Your answer must hold only the lines below from the line containing "def decodeGroupE (w" through the line containing "0xF, on the low byte (R103, R106). -/", each reproduced exactly.

[Extracted records]
※

-- ==== Sys2Proof/Decode.lean ====
section
/-! DEFINITION. The instruction format (spec/30_encoding.md R100 to R102), the decoder (R103 to R110, R134), the
encoder, and the opcode map of R105 as rows of mask and match. -/

namespace Sys2Proof

/-! ## Byte order (R84, R100) -/

/-- The big-endian word of two bytes: `hi` stands at the lower address (R84). -/
def wordOfBytes (hi lo : Byte) : Word := BitVec.ofNat 16 (hi.toNat * 256 + lo.toNat)

/-- The byte of a word that is stored at the lower address, `w[15:8]` (R100). -/
def highByte (w : Word) : Byte := BitVec.ofNat 8 (w.toNat / 256)

/-- The byte of a word that is stored at the higher address, `w[7:0]` (R100). -/
def lowByte (w : Word) : Byte := BitVec.ofNat 8 (w.toNat % 256)

/-! ## Fields (R101) -/

/-- `op` = `w[15:12]`, the primary opcode. -/
def opField (w : Word) : Nat := w.toNat / 4096

/-- `x` = `w[11:8]`. -/
def xField (w : Word) : Reg := ⟨w.toNat / 256 % 16, Nat.mod_lt _ (by decide)⟩

/-- `y` = `w[7:4]`. -/
def yField (w : Word) : Reg := ⟨w.toNat / 16 % 16, Nat.mod_lt _ (by decide)⟩

/-- `n` = `w[3:0]`. -/
def nField (w : Word) : Fin 16 := ⟨w.toNat % 16, Nat.mod_lt _ (by decide)⟩

/-- `kk` = `w[7:0]`. -/
def kkField (w : Word) : Byte := BitVec.ofNat 8 (w.toNat % 256)

/-- `nnn` = `w[11:0]`. -/
def nnnField (w : Word) : BitVec 12 := BitVec.ofNat 12 (w.toNat % 4096)

/-! ## The decoder -/

/-- Why a decoder gives no instruction. -/
inductive DecodeError where
  /-- The word matches no row of R105 (R108, R307). Not a fault of the machine: its cycle completes. -/
  | unknown (w : Word)
  /-- Fewer than two bytes were given; no rule of the spec, it makes `decodeBytes` total (log entry 22). -/
  | truncated
deriving DecidableEq, Repr

/-- Second dispatch of group 0x0, on the low 12 bits (R103). -/
def decodeGroup0 (w : Word) : Instr :=
  if nnnField w = 0x0E0 then .cls
  else if nnnField w = 0x0EE then .ret
  else .sys (nnnField w)

/-- Second dispatch of group 0x8, on the low nibble (R103, R106). -/
def decodeGroup8 (w : Word) : Except DecodeError Instr :=
  match (nField w).val with
  | 0x0 => .ok (.ldReg (xField w) (yField w))
  | 0x1 => .ok (.orReg (xField w) (yField w))
  | 0x2 => .ok (.andReg (xField w) (yField w))
  | 0x3 => .ok (.xorReg (xField w) (yField w))
  | 0x4 => .ok (.addReg (xField w) (yField w))
  | 0x5 => .ok (.subReg (xField w) (yField w))
  | 0x6 => .ok (.shr (xField w) (yField w))
  | 0x7 => .ok (.subnReg (xField w) (yField w))
  | 0xE => .ok (.shl (xField w) (yField w))
  | _ => .error (.unknown w)

/-- Second dispatch of group 0xE, on the low byte (R103, R106). -/
def decodeGroupE (w : Word) : Except DecodeError Instr :=
  if kkField w = 0x9E then .ok (.skp (xField w))
  else if kkField w = 0xA1 then .ok (.sknp (xField w))
  else .error (.unknown w)

/-- Second dispatch of group 0xF, on the low byte (R103, R106). -/
def decodeGroupF (w : Word) : Except DecodeError Instr :=
  if kkField w = 0x07 then .ok (.ldFromDT (xField w))
  else if kkField w = 0x0A then .ok (.ldKey (xField w))
  else if kkField w = 0x15 then .ok (.ldDT (xField w))
  else if kkField w = 0x18 then .ok (.ldST (xField w))
  else if kkField w = 0x1E then .ok (.addI (xField w))
  else if kkField w = 0x29 then .ok (.ldF (xField w))
  else if kkField w = 0x33 then .ok (.ldB (xField w))
  else if kkField w = 0x55 then .ok (.storeRegs (xField w))
  else if kkField w = 0x65 then .ok (.loadRegs (xField w))
  else .error (.unknown w)

/-- The decoder: a handler is selected by the high nibble, groups 0, 8, E and F dispatch a second time, and groups 5
and 9 require `n = 0` (R103, R104, R106). It reads nothing but the word (R110). -/
def decode (w : Word) : Except DecodeError Instr :=
  match opField w with
  | 0x0 => .ok (decodeGroup0 w)
  | 0x1 => .ok (.jp (nnnField w))
  | 0x2 => .ok (.call (nnnField w))
  | 0x3 => .ok (.seImm (xField w) (kkField w))
  | 0x4 => .ok (.sneImm (xField w) (kkField w))
  | 0x5 => if nField w = 0 then .ok (.seReg (xField w) (yField w)) else .error (.unknown w)
  | 0x6 => .ok (.ldImm (xField w) (kkField w))
  | 0x7 => .ok (.addImm (xField w) (kkField w))
  | 0x8 => decodeGroup8 w
  | 0x9 => if nField w = 0 then .ok (.sneReg (xField w) (yField w)) else .error (.unknown w)
  | 0xA => .ok (.ldI (nnnField w))
  | 0xB => .ok (.jpV0 (nnnField w))
  | 0xC => .ok (.rnd (xField w) (kkField w))
  | 0xD => .ok (.drw (xField w) (yField w) (nField w))
  | 0xE => decodeGroupE w
  | 0xF => decodeGroupF w
  | _ => .error (.unknown w)

/-- The decoder over bytes: it always takes exactly two (R100). -/
def decodeBytes : List Byte → Except DecodeError (Instr × List Byte)
  | hi :: lo :: rest =>
    match decode (wordOfBytes hi lo) with
    | .ok i => .ok (i, rest)
    | .error e => .error e
  | [_] | [] => .error .truncated

/-! ## The encoder -/

/-- A word of the shape `op nnn`. -/
def wordNNN (op : Nat) (nnn : BitVec 12) : Word := BitVec.ofNat 16 (op * 4096 + nnn.toNat)

/-- A word of the shape `op x kk`. -/
def wordXKK (op : Nat) (x : Reg) (kk : Byte) : Word := BitVec.ofNat 16 (op * 4096 + x.val * 256 + kk.toNat)

/-- A word of the shape `op x y n`. -/
def wordXYN (op : Nat) (x y : Reg) (n : Fin 16) : Word :=
  BitVec.ofNat 16 (op * 4096 + x.val * 256 + y.val * 16 + n.val)

/-- The word of an instruction, by the pattern of its row of R105. -/
def encode : Instr → Word
  | .sys nnn => wordNNN 0x0 nnn
  | .cls => 0x00E0
  | .ret => 0x00EE
  | .jp nnn => wordNNN 0x1 nnn
  | .call nnn => wordNNN 0x2 nnn
  | .seImm x kk => wordXKK 0x3 x kk
  | .sneImm x kk => wordXKK 0x4 x kk
  | .seReg x y => wordXYN 0x5 x y 0x0
  | .ldImm x kk => wordXKK 0x6 x kk
  | .addImm x kk => wordXKK 0x7 x kk
  | .ldReg x y => wordXYN 0x8 x y 0x0
  | .orReg x y => wordXYN 0x8 x y 0x1
  | .andReg x y => wordXYN 0x8 x y 0x2
  | .xorReg x y => wordXYN 0x8 x y 0x3
  | .addReg x y => wordXYN 0x8 x y 0x4
  | .subReg x y => wordXYN 0x8 x y 0x5
  | .shr x y => wordXYN 0x8 x y 0x6
  | .subnReg x y => wordXYN 0x8 x y 0x7
  | .shl x y => wordXYN 0x8 x y 0xE
  | .sneReg x y => wordXYN 0x9 x y 0x0
  | .ldI nnn => wordNNN 0xA nnn
  | .jpV0 nnn => wordNNN 0xB nnn
  | .rnd x kk => wordXKK 0xC x kk
  | .drw x y n => wordXYN 0xD x y n
  | .skp x => wordXKK 0xE x 0x9E
  | .sknp x => wordXKK 0xE x 0xA1
  | .ldFromDT x => wordXKK 0xF x 0x07
  | .ldKey x => wordXKK 0xF x 0x0A
  | .ldDT x => wordXKK 0xF x 0x15
  | .ldST x => wordXKK 0xF x 0x18
  | .addI x => wordXKK 0xF x 0x1E
  | .ldF x => wordXKK 0xF x 0x29
  | .ldB x => wordXKK 0xF x 0x33
  | .storeRegs x => wordXKK 0xF x 0x55
  | .loadRegs x => wordXKK 0xF x 0x65

/-- The two bytes of an instruction in memory order, high byte first (R84, R100). -/
def encodeBytes (i : Instr) : List Byte := [highByte (encode i), lowByte (encode i)]

/-! ## The opcode map as data (R105) -/

/-- A row of R105: a word matches when `w & mask = match` and the word is not one of the exceptions. -/
structure OpcodeRow where
  /-- The column `match`. -/
  value : Word
  /-- The column `mask`. -/
  mask : Word
  /-- The exceptions (row 1 only). -/
  except : List Word := []
deriving DecidableEq, Repr

/-- `w & mask = match` and `w` is no exception (R105). -/
def OpcodeRow.matches (r : OpcodeRow) (w : Word) : Bool := (w &&& r.mask == r.value) && !r.except.contains w

/-- The row of each instruction, columns `match` and `mask` of R105. -/
def Instr.row : Instr → OpcodeRow
  | .sys _ => { value := 0x0000, mask := 0xF000, except := [0x00E0, 0x00EE] }
  | .cls => { value := 0x00E0, mask := 0xFFFF }
  | .ret => { value := 0x00EE, mask := 0xFFFF }
  | .jp _ => { value := 0x1000, mask := 0xF000 }
  | .call _ => { value := 0x2000, mask := 0xF000 }
  | .seImm _ _ => { value := 0x3000, mask := 0xF000 }
  | .sneImm _ _ => { value := 0x4000, mask := 0xF000 }
  | .seReg _ _ => { value := 0x5000, mask := 0xF00F }
  | .ldImm _ _ => { value := 0x6000, mask := 0xF000 }
  | .addImm _ _ => { value := 0x7000, mask := 0xF000 }
  | .ldReg _ _ => { value := 0x8000, mask := 0xF00F }
  | .orReg _ _ => { value := 0x8001, mask := 0xF00F }
  | .andReg _ _ => { value := 0x8002, mask := 0xF00F }
  | .xorReg _ _ => { value := 0x8003, mask := 0xF00F }
  | .addReg _ _ => { value := 0x8004, mask := 0xF00F }
  | .subReg _ _ => { value := 0x8005, mask := 0xF00F }
  | .shr _ _ => { value := 0x8006, mask := 0xF00F }
  | .subnReg _ _ => { value := 0x8007, mask := 0xF00F }
  | .shl _ _ => { value := 0x800E, mask := 0xF00F }
  | .sneReg _ _ => { value := 0x9000, mask := 0xF00F }
  | .ldI _ => { value := 0xA000, mask := 0xF000 }
  | .jpV0 _ => { value := 0xB000, mask := 0xF000 }
  | .rnd _ _ => { value := 0xC000, mask := 0xF000 }
  | .drw _ _ _ => { value := 0xD000, mask := 0xF000 }
  | .skp _ => { value := 0xE09E, mask := 0xF0FF }
  | .sknp _ => { value := 0xE0A1, mask := 0xF0FF }
  | .ldFromDT _ => { value := 0xF007, mask := 0xF0FF }
  | .ldKey _ => { value := 0xF00A, mask := 0xF0FF }
  | .ldDT _ => { value := 0xF015, mask := 0xF0FF }
  | .ldST _ => { value := 0xF018, mask := 0xF0FF }
  | .addI _ => { value := 0xF01E, mask := 0xF0FF }
  | .ldF _ => { value := 0xF029, mask := 0xF0FF }
  | .ldB _ => { value := 0xF033, mask := 0xF0FF }
  | .storeRegs _ => { value := 0xF055, mask := 0xF0FF }
  | .loadRegs _ => { value := 0xF065, mask := 0xF0FF }

/-- One instruction of each row, in the order of R105. -/
def rowSamples : List Instr := List.flatten
  [[.sys 0, .cls, .ret, .jp 0, .call 0, .seImm 0 0, .sneImm 0 0, .seReg 0 0, .ldImm 0 0, .addImm 0 0],
   [.ldReg 0 0, .orReg 0 0, .andReg 0 0, .xorReg 0 0, .addReg 0 0, .subReg 0 0, .shr 0 0, .subnReg 0 0, .shl 0 0],
   [.sneReg 0 0, .ldI 0, .jpV0 0, .rnd 0 0, .drw 0 0 0, .skp 0, .sknp 0, .ldFromDT 0, .ldKey 0, .ldDT 0],
   [.ldST 0, .addI 0, .ldF 0, .ldB 0, .storeRegs 0, .loadRegs 0]]

/-- The 35 rows of R105. -/
def opcodeTable : List OpcodeRow := rowSamples.map Instr.row

/-! ## The host's entry -/

/-- The instruction the decoder reads from the instruction whose table bits are `w` (log entry 22): the bits from
`nbits` up are zero, the word is laid out as two bytes in memory order and given to the decoder. -/
def decodeTableWord (nbits w : Nat) : Option Instr :=
  let word : Word := BitVec.ofNat 16 (w % 2 ^ nbits)
  match decodeBytes [highByte word, lowByte word] with
  | .ok (i, _) => some i
  | .error _ => none

end Sys2Proof
end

※

__REPLY TO THE EXERCISE__:
def decodeGroupE (w : Word) : Except DecodeError Instr :=
  if kkField w = 0x9E then .ok (.skp (xField w))
  else if kkField w = 0xA1 then .ok (.sknp (xField w))
  else .error (.unknown w)

/-- Second dispatch of group 0xF, on the low byte (R103, R106). -/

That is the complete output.